▶ Activity
Only one span of the listing below should come back. It runs from the line with "else (c.gives n g.own).all" through the line with "let whole := c.op", and each of its lines must be reproduced exactly.
----
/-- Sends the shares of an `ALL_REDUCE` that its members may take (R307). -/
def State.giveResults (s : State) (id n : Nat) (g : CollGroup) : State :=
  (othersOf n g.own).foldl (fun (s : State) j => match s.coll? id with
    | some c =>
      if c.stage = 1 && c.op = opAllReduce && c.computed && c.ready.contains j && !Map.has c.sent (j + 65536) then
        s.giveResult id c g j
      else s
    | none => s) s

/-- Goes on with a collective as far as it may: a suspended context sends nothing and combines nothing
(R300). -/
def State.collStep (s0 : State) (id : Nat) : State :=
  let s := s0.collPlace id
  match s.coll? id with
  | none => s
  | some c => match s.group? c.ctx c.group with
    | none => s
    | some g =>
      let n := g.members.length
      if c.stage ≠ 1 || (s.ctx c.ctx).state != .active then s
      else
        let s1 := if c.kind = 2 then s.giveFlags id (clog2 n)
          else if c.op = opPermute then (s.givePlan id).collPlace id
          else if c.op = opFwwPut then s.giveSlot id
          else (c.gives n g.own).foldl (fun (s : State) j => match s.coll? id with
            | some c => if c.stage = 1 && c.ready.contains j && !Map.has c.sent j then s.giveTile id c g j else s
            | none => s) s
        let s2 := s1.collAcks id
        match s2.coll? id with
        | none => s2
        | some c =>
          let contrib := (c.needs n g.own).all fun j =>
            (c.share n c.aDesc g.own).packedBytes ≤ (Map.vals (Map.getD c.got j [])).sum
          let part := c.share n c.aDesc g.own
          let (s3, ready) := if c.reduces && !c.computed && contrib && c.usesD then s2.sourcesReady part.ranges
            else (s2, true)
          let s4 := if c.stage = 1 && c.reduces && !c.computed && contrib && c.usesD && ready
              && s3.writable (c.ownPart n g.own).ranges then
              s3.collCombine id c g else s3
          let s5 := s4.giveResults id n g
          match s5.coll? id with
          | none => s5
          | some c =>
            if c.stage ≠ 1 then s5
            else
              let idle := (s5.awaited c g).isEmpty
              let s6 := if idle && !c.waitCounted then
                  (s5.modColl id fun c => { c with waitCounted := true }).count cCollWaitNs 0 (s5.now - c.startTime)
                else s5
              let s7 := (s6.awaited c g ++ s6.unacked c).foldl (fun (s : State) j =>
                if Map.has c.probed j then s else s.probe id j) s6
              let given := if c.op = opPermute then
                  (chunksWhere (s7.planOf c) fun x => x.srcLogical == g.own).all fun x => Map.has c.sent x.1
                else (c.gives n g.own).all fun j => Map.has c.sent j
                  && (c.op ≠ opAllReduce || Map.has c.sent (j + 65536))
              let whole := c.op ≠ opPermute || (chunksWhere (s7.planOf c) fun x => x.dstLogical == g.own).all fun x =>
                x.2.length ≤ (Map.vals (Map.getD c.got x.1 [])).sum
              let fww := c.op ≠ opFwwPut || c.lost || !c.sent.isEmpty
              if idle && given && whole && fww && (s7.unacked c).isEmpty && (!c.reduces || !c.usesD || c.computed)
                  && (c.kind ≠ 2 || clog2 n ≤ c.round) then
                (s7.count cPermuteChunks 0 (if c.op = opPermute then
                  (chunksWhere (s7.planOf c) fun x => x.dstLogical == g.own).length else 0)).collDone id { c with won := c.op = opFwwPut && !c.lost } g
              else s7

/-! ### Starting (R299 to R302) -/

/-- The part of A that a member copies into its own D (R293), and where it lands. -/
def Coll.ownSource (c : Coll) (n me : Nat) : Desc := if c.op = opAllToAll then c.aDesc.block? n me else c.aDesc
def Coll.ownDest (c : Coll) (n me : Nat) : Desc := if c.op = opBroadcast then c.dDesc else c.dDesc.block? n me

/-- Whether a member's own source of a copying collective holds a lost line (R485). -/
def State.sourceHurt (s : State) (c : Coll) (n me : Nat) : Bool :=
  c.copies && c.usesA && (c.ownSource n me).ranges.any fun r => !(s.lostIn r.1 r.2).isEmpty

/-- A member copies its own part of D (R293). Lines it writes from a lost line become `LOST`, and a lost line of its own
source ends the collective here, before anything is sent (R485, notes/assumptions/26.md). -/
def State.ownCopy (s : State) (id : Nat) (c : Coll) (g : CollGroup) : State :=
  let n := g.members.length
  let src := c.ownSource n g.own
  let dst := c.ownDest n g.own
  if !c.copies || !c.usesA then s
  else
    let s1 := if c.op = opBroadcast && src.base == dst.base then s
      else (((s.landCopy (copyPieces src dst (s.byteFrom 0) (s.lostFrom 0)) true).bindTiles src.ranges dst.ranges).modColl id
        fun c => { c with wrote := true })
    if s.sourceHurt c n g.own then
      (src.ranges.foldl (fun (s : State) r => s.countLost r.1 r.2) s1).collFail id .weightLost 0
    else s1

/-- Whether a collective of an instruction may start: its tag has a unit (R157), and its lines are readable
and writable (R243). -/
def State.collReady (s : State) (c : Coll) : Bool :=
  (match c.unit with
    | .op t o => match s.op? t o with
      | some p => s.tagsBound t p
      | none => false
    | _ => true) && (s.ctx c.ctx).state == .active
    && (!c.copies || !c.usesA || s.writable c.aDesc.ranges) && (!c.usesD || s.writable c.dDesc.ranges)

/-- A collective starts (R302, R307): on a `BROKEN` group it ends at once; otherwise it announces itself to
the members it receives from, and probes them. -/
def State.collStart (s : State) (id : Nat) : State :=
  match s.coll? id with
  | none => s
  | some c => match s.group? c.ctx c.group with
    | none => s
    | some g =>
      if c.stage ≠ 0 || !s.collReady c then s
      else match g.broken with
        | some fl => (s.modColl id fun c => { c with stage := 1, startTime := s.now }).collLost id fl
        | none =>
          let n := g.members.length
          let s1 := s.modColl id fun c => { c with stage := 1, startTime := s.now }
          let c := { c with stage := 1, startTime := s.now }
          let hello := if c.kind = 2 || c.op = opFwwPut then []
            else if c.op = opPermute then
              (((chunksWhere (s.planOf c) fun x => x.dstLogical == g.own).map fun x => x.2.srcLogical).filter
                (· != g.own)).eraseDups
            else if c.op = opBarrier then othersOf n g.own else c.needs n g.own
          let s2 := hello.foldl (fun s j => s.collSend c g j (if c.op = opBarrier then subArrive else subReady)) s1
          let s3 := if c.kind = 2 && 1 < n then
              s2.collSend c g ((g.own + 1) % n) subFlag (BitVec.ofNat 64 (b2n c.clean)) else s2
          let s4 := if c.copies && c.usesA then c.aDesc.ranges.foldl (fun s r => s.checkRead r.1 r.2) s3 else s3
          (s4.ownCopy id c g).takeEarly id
----
▶ Reply
                else (c.gives n g.own).all fun j => Map.has c.sent j
                  && (c.op ≠ opAllReduce || Map.has c.sent (j + 65536))
              let whole := c.op ≠ opPermute || (chunksWhere (s7.planOf c) fun x => x.dstLogical == g.own).all fun x =>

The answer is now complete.